Извольский оправлял пенсне и переводил восторженные глаза с полотна на Кэт, все еще сидевшую в белом с черным поясом, в подборах, платье, в том же, в котором писал ее Мосолов.
— Поздно, скорее переоденусь! — И, спохватившись, она ушла за ту же суконную портьеру.
— Друг мой, я хотел посмотреть ваш эскиз последней постановки. У меня давно нет ничего вашего нового, — болтал Михаил Сергеевич.
Художник курил или, вернее, держал в зубах ежеминутно потухавшую папиросу и, наклонившись над низкой скамьей, искал что-то. Выбрав, протянул голубой с желтым рисунок Извольскому.
— Вот радость, что именно этот не продан, — неподдельно оживился тот.
Вернулась уже одетая, в манто и в шляпе Екатерина Сергеевна.
— Так устала, что не хочется дольше в этой комнате оставаться!
— Я хотел просить вас и вашего талантливого тирана поехать на файв-о-клок в новый ресторан. Настоящий кусочек Европы! Я был там вчера, — пояснил Извольский.
«Настоящий кусочек Европы» оказался большим серым с красным залом, достаточно освещенным, чтобы можно было не заметить недостатка света. Было много лакеев в цветных фраках, что придавало неприятную крикливость залу, и было достаточно мало народа, чтобы чувствовалось, что это только кусочек Европы, сколок с нее.

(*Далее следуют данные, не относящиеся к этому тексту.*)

/-- Whether a 32-bit word of a frame is essential (R357): marked in the MAP frame that covers it, or covered by none. -/
def essentialWord (v : Sector) (n w : Nat) : Bool :=
  if n < 1536 then
    match tget [] v.plane (3 * 4096 + n / 32) with
    | [] => true
    | m => (m.getD (128 * (n % 32) + w / 8) 0#8).toNat.testBit (w % 8)
  else true

/-- The pipeline a sector's region serves, and the region. -/
def scrubServes (s : State) (k : Nat) : Option Nat × Nat :=
  let r := sectorRegion s k % 32
  (holderOfRegion s r, r)

/-- A benign upset (R359). -/
def benignUpset (s : State) (k n : Nat) : State :=
  let c := tget 0 s.cfg.benign k + 1
  let s1 := odBump (updCfg s fun x => { x with benign := tset 0 x.benign k c }) 0x5910 5 1
  if s.cfg.told.contains k then s1
  else
    emitPlain (updCfg s1 fun x => { x with told := x.told ++ [k] }) 0x0C05 sevInfo (sectorSource k)
      [(4, k), (32, scrubAddr k n), (16, c)]

/-- An essential upset (R358): the served pipeline's step in progress halts with CHECK_MISMATCH. -/
def essentialUpset (s : State) (k n w : Nat) : State :=
  let (p, r) := scrubServes s k
  let e := (p.map fun p => (pipe s p).epoch).getD 0
  let s1 := odBump (emitPlain s 0x0C06 sevError (sectorSource k)
    [(4, k), (12, scrubAddr k n % 4096), (10, w), (5, r), (8, p.getD 0xFF), (16, tget 0 (sector s k).clean n), (16, e)]) 0x5910 6 1
  match p with
  | some p => if (pipe s1 p).inStep then haltPipe s1 p (some .checkMismatch) else s1
  | none => s1

/-- A region fails (R360). -/
def regionFails (s : State) (k n w : Nat) : State :=
  let (p, r) := scrubServes s k
  let s1 := (regionSectors r).foldl (fun t j => winSet t (cfgWin (0x40 + 4 * j)) (bitPut (sectorRegion t j) 7 true)) s
  let s2 := emitPlain (cutRegion s1 r) 0x0C07 sevError (sectorSource k)
    [(5, r), (4, k), (32, scrubAddr k n), (10, w), (8, p.getD 0xFF)]
  match p with
  | none => s2
  | some p =>
    if (pipe s2 p).st = .running then haltNow s2 p .uncorrectable
    else if (pipe s2 p).st = .idle ∨ (pipe s2 p).st = .loaded then updPipe s2 p fun q => { q with st := .halted, haltStatus := .uncorrectable, haltBasin := noBasin }
    else s2

/-- The end of a scrub pass, once every frame of every configured sector was read. -/
def scrubPass (s : State) : State :=
  let ks := (List.range 16).filter fun k => (sectorRegion s k).testBit 5
  if ks.all fun k => (List.range scrubFrames).all fun n => s.cfg.scrubbed.contains (k * 2048 + n) then
    let v := winGet s (cfgWin 0x80)
    odBump (winSet (updCfg s fun c => { c with scrubbed := [], benign := [], told := [] }) (cfgWin 0x80) (min (v % 2 ^ 24 + 1) 0xFFFFFF)) 0x5910 4 1
  else s

/-- CFG_SCRUB_FRAME (R357): the scrubber reads a frame of both planes and meets at most one bad 64-bit word. Active: 0 clean and
equal, 1 to 3 corrected or unequal in the low half, the high half or both, 4 uncorrectable. Staged: 0 clean, 1 corrected, 2
uncorrectable. -/
def cfgScrubFrameState (k n word active staged : Nat) (s : State) : State :=
  if odRaw s 0x590003 = 0 ∨ domainOn s (128 + k) = false ∨ (sectorRegion s k).testBit 5 = false ∨ scrubPaused s k then s
  else
    let v := sector s k
    let lo := essentialWord v n (2 * word)
    let hi := essentialWord v n (2 * word + 1)
    let s1 := updCfg s fun c => { c with scrubbed := if c.scrubbed.contains (k * 2048 + n) then c.scrubbed else (k * 2048 + n) :: c.scrubbed }
    let at_ := if lo then 2 * word else 2 * word + 1
    let s2 :=
      if active = 0 then
        if staged = 0 then updSector s1 k fun v => { v with clean := tset 0 v.clean n (((scrubServes s k).1.map fun p => (pipe s p).epoch).getD 0) }
        else benignUpset s1 k n
      else if active = 4 then
        if staged = 2 then if lo || hi then regionFails s1 k n at_ else benignUpset s1 k n
        else if lo || hi then essentialUpset s1 k n at_ else benignUpset s1 k n
      else if staged = 2 then benignUpset s1 k n
      else if active.testBit 0 && lo then essentialUpset s1 k n (2 * word)
      else if active.testBit 1 && hi then essentialUpset s1 k n (2 * word + 1)
      else benignUpset s1 k n
    scrubPass s2

/-! ### Meanings -/

/-- The meaning of CFG_GO. -/
def execCfgGo (s : State) : Host.Outcome State Fault Refusal :=
  .next (cfgGoState s)

/-- The meaning of CFG_DEADLINE. -/
def execCfgDeadline (s : State) : Host.Outcome State Fault Refusal :=
  .next (cfgDeadlineState s)

/-- The meaning of CFG_ENUM_WAIT_EXPIRED. -/
def execCfgEnumWaitExpired (s : State) : Host.Outcome State Fault Refusal :=
  .next (cfgEnumWaitExpiredState s)

/-- The meaning of STRAND_START_MARK. -/
def execStrandStartMark (s : State) : Host.Outcome State Fault Refusal :=
  .next (strandStartMarkState s)

/-- The meaning of CFG_SCRUB_FRAME. -/
def execCfgScrubFrame (sector : Nat) (frame : Nat) (word : Nat) (active : Nat) (staged : Nat) (s : State) : Host.Outcome State Fault Refusal :=
  guardUnit (sector < 16 ∧ frame < 1585 ∧ word < 512 ∧ active < 5 ∧ staged < 3) (cfgScrubFrameState sector frame word active staged s)

end Sys2Proof.Machine
end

Было скучно и несносны были интервалы между мелодиями, доносившимися из боковой эстрады. Сквозь помертвевшую зелень олеандров мелькали красноватые камзолы музыкантов…
— Я бы хотел знать, где все бывают? — спрашивал Извольский, наливая мадеру.
— Вы, собственно, кого хотели бы видеть, Михаил Сергеевич? — вопросом же ответил ему Мосолов.
— Никого, кроме Екатерины Сергеевны и вас сейчас, но я хочу, чтобы эти отсутствующие все видели и чтобы они потом имели право сказать: «Тоска, не стоит туда ездить» — как это можем теперь сделать мы!
— Это право мы имеем несомненно, — заметила Екатерина Сергеевна, — но мы неправы так думать. Чего мы ждем? Мы научились от всех ждать какого-то веселья или ума, а сами ничего не даем.